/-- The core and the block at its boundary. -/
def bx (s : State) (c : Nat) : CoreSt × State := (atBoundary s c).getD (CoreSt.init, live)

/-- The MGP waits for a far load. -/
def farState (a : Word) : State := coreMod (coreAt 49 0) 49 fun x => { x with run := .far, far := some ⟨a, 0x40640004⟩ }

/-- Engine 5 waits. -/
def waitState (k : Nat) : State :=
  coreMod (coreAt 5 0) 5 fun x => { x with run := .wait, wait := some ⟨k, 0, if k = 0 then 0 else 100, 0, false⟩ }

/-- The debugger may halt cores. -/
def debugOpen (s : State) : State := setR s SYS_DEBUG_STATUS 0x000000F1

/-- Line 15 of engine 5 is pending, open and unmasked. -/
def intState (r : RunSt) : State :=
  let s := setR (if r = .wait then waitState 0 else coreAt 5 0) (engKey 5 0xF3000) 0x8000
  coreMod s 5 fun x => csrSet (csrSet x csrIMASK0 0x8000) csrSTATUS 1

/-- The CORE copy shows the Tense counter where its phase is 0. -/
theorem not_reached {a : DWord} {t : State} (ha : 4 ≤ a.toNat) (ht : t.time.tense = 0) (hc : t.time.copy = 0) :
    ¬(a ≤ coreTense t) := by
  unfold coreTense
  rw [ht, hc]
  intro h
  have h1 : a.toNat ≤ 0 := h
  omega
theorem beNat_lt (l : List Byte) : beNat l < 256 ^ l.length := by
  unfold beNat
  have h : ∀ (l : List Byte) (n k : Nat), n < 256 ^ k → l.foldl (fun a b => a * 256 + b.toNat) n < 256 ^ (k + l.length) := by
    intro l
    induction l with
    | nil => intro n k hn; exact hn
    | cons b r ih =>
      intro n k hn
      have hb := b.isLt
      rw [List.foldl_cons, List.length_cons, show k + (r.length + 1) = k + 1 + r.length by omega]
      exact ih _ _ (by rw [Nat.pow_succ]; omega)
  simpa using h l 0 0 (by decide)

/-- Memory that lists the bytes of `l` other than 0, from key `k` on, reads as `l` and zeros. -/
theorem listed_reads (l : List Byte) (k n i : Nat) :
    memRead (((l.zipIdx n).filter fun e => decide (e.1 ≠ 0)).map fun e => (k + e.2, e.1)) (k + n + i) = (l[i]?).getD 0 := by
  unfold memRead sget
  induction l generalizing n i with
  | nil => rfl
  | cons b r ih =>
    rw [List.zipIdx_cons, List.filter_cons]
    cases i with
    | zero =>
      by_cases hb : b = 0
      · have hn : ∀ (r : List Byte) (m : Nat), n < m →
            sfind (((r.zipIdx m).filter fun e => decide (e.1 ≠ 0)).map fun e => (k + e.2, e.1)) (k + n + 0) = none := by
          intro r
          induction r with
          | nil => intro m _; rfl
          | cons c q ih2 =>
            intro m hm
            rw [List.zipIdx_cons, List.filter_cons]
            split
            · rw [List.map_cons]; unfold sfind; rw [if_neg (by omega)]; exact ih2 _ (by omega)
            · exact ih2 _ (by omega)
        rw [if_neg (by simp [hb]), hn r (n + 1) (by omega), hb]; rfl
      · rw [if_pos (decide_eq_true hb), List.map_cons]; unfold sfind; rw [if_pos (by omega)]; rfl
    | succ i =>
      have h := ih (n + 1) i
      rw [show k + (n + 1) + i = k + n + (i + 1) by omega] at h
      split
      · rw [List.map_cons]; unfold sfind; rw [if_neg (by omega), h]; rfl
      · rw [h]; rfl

+===+

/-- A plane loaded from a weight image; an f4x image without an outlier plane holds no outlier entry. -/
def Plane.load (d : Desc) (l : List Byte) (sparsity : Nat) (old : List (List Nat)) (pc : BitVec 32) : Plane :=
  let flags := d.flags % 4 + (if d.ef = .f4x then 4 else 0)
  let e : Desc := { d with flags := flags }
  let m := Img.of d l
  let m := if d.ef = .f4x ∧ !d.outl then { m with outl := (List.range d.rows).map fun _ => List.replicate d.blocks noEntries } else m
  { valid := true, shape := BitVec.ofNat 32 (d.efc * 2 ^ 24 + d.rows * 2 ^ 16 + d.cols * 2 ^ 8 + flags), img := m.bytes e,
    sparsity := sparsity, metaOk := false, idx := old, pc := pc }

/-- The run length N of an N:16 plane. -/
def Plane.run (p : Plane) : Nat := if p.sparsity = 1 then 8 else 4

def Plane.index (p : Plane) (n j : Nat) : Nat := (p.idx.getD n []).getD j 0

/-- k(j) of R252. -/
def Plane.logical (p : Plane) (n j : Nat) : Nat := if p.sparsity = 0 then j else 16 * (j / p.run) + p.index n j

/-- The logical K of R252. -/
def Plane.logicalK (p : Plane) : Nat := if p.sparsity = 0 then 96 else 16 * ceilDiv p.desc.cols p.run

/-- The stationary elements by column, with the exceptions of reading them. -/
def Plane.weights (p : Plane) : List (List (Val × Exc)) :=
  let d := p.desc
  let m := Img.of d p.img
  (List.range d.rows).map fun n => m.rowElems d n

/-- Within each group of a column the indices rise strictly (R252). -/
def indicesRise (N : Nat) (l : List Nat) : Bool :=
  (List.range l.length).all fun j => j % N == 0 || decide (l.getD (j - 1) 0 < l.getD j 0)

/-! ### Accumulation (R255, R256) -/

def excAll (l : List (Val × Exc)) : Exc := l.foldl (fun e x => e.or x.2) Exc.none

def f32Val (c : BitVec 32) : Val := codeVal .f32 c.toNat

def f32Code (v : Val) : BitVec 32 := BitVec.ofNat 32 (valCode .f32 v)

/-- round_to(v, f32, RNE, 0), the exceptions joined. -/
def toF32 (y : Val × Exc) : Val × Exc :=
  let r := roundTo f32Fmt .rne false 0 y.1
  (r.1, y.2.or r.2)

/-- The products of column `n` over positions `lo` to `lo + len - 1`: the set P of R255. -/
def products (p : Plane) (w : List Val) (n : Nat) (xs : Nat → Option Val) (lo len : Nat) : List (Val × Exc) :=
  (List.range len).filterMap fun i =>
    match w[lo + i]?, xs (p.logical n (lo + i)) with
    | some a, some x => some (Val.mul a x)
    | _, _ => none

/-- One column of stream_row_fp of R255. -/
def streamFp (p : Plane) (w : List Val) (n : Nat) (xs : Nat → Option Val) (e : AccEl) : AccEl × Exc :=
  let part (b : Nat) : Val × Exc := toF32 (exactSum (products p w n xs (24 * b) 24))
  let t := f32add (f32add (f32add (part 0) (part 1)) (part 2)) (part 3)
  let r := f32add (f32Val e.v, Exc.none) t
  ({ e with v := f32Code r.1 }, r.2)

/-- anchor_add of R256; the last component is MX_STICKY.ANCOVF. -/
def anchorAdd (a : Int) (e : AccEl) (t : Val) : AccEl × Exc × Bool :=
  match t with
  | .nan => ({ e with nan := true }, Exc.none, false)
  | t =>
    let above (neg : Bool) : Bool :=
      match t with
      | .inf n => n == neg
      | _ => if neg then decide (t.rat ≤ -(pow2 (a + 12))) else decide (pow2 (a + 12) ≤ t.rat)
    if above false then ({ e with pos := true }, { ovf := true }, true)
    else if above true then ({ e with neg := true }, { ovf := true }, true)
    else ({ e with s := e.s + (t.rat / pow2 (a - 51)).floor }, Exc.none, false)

+===+

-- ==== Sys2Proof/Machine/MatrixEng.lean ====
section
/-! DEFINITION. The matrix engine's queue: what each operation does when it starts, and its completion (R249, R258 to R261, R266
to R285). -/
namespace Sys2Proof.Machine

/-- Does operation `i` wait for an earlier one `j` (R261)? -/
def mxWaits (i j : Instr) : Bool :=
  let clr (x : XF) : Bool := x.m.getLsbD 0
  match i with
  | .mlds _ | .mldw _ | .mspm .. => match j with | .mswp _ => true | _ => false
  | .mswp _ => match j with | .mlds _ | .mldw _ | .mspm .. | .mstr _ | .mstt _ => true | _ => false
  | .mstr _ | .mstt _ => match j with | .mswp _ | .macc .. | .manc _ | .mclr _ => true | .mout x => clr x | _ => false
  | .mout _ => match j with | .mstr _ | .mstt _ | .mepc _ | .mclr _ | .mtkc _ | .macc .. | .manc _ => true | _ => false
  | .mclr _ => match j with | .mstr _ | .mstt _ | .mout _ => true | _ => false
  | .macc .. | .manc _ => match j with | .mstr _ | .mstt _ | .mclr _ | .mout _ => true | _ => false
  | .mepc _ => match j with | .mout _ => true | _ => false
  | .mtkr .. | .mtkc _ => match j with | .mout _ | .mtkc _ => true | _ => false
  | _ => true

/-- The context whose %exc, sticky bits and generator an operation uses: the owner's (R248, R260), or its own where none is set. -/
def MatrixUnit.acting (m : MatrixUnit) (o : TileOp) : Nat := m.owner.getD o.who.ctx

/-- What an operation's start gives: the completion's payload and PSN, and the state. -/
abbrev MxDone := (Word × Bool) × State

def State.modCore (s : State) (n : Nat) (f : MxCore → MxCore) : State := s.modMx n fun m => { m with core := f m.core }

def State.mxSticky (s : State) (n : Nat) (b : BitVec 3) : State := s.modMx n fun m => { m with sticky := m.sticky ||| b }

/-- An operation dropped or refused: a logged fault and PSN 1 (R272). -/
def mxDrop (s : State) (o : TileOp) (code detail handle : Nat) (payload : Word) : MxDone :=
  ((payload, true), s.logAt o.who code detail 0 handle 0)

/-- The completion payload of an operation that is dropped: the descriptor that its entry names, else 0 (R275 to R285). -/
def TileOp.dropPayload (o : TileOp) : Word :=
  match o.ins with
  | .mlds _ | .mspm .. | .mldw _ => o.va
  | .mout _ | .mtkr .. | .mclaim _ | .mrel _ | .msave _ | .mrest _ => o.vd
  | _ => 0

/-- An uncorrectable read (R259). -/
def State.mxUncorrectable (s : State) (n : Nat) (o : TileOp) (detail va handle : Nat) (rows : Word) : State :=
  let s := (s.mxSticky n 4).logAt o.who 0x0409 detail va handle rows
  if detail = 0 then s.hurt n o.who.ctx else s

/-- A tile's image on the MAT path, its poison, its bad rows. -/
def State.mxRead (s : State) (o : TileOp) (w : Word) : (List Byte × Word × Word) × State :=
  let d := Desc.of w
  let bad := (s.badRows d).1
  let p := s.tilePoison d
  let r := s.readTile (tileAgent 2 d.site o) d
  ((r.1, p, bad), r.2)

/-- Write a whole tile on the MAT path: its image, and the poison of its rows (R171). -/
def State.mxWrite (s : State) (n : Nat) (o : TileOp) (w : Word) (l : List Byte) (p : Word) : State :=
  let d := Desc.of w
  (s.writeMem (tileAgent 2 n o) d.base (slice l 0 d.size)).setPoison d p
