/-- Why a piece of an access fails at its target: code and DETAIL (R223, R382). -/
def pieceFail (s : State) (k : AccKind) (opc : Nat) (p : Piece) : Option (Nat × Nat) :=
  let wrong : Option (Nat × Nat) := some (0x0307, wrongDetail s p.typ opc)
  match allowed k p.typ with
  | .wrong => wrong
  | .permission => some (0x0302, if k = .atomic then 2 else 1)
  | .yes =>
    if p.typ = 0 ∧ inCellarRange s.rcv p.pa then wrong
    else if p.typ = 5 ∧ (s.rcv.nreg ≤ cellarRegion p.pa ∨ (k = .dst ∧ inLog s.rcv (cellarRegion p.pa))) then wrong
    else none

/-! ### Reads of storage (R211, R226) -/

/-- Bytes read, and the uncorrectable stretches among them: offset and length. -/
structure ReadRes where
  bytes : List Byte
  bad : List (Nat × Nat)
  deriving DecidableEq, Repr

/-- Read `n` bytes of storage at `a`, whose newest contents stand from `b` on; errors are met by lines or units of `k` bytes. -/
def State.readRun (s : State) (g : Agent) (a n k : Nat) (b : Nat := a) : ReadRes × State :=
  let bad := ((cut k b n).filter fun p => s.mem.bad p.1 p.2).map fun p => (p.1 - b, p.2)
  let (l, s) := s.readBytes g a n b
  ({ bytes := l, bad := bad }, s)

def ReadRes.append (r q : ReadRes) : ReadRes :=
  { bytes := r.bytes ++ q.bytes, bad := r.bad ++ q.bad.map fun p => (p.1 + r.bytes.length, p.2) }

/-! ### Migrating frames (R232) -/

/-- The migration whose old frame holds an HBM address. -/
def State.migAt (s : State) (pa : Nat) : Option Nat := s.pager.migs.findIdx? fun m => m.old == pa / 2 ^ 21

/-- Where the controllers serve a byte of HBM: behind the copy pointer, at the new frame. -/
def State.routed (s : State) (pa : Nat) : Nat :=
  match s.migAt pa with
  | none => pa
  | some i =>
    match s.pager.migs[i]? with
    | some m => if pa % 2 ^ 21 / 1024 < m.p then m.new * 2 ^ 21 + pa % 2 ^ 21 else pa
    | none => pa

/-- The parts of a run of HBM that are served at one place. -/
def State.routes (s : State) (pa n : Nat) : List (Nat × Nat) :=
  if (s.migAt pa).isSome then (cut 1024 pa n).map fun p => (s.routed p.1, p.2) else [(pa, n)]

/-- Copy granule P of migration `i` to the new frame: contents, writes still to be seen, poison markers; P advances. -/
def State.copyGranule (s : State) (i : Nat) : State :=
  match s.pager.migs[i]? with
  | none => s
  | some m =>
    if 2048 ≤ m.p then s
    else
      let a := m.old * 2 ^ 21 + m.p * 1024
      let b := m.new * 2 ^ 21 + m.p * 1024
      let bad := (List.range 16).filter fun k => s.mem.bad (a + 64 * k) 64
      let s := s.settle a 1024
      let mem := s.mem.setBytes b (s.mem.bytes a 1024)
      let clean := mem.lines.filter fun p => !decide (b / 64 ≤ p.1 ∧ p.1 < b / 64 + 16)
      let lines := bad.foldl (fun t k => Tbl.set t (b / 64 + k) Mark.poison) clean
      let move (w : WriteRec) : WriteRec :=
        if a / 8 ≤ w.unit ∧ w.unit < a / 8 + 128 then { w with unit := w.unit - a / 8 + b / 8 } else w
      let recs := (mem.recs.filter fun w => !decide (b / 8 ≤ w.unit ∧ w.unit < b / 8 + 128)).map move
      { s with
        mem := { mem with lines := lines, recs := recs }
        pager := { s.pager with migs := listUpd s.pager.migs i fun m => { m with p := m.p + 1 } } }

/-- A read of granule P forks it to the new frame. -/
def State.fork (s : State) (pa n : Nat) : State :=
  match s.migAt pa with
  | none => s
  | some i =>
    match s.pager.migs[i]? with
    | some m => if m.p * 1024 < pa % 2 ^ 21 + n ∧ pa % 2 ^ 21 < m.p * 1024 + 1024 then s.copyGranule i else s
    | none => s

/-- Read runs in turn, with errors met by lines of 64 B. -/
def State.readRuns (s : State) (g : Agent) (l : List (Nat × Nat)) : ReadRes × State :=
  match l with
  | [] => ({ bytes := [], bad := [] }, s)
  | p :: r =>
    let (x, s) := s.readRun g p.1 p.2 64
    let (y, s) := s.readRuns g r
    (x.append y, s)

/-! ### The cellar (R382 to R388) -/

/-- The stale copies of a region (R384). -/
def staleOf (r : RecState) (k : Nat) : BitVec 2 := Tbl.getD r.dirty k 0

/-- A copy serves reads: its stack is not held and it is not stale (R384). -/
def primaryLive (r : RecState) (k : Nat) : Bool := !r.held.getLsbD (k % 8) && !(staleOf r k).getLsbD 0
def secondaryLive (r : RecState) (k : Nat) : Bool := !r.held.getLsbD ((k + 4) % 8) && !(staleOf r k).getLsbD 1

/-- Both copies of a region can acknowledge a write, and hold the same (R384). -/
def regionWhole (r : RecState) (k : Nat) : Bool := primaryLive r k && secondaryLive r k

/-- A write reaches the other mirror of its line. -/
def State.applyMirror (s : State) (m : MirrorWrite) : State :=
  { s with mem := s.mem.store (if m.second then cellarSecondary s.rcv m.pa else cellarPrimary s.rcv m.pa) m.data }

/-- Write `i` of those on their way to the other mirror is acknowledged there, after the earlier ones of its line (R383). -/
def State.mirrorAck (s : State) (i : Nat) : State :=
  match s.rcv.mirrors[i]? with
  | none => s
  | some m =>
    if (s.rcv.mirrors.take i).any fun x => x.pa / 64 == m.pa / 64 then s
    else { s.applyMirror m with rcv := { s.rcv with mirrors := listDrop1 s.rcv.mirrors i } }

+===+

Directions: Set down, exactly as they stand above, the lines starting with the line with "def products (p" and going on through the line with "v := f32Code", and no others.

Your solution:
def products (p : Plane) (w : List Val) (n : Nat) (xs : Nat → Option Val) (lo len : Nat) : List (Val × Exc) :=
  (List.range len).filterMap fun i =>
    match w[lo + i]?, xs (p.logical n (lo + i)) with
    | some a, some x => some (Val.mul a x)
    | _, _ => none

/-- One column of stream_row_fp of R255. -/
def streamFp (p : Plane) (w : List Val) (n : Nat) (xs : Nat → Option Val) (e : AccEl) : AccEl × Exc :=
  let part (b : Nat) : Val × Exc := toF32 (exactSum (products p w n xs (24 * b) 24))
  let t := f32add (f32add (f32add (part 0) (part 1)) (part 2)) (part 3)
  let r := f32add (f32Val e.v, Exc.none) t
  ({ e with v := f32Code r.1 }, r.2)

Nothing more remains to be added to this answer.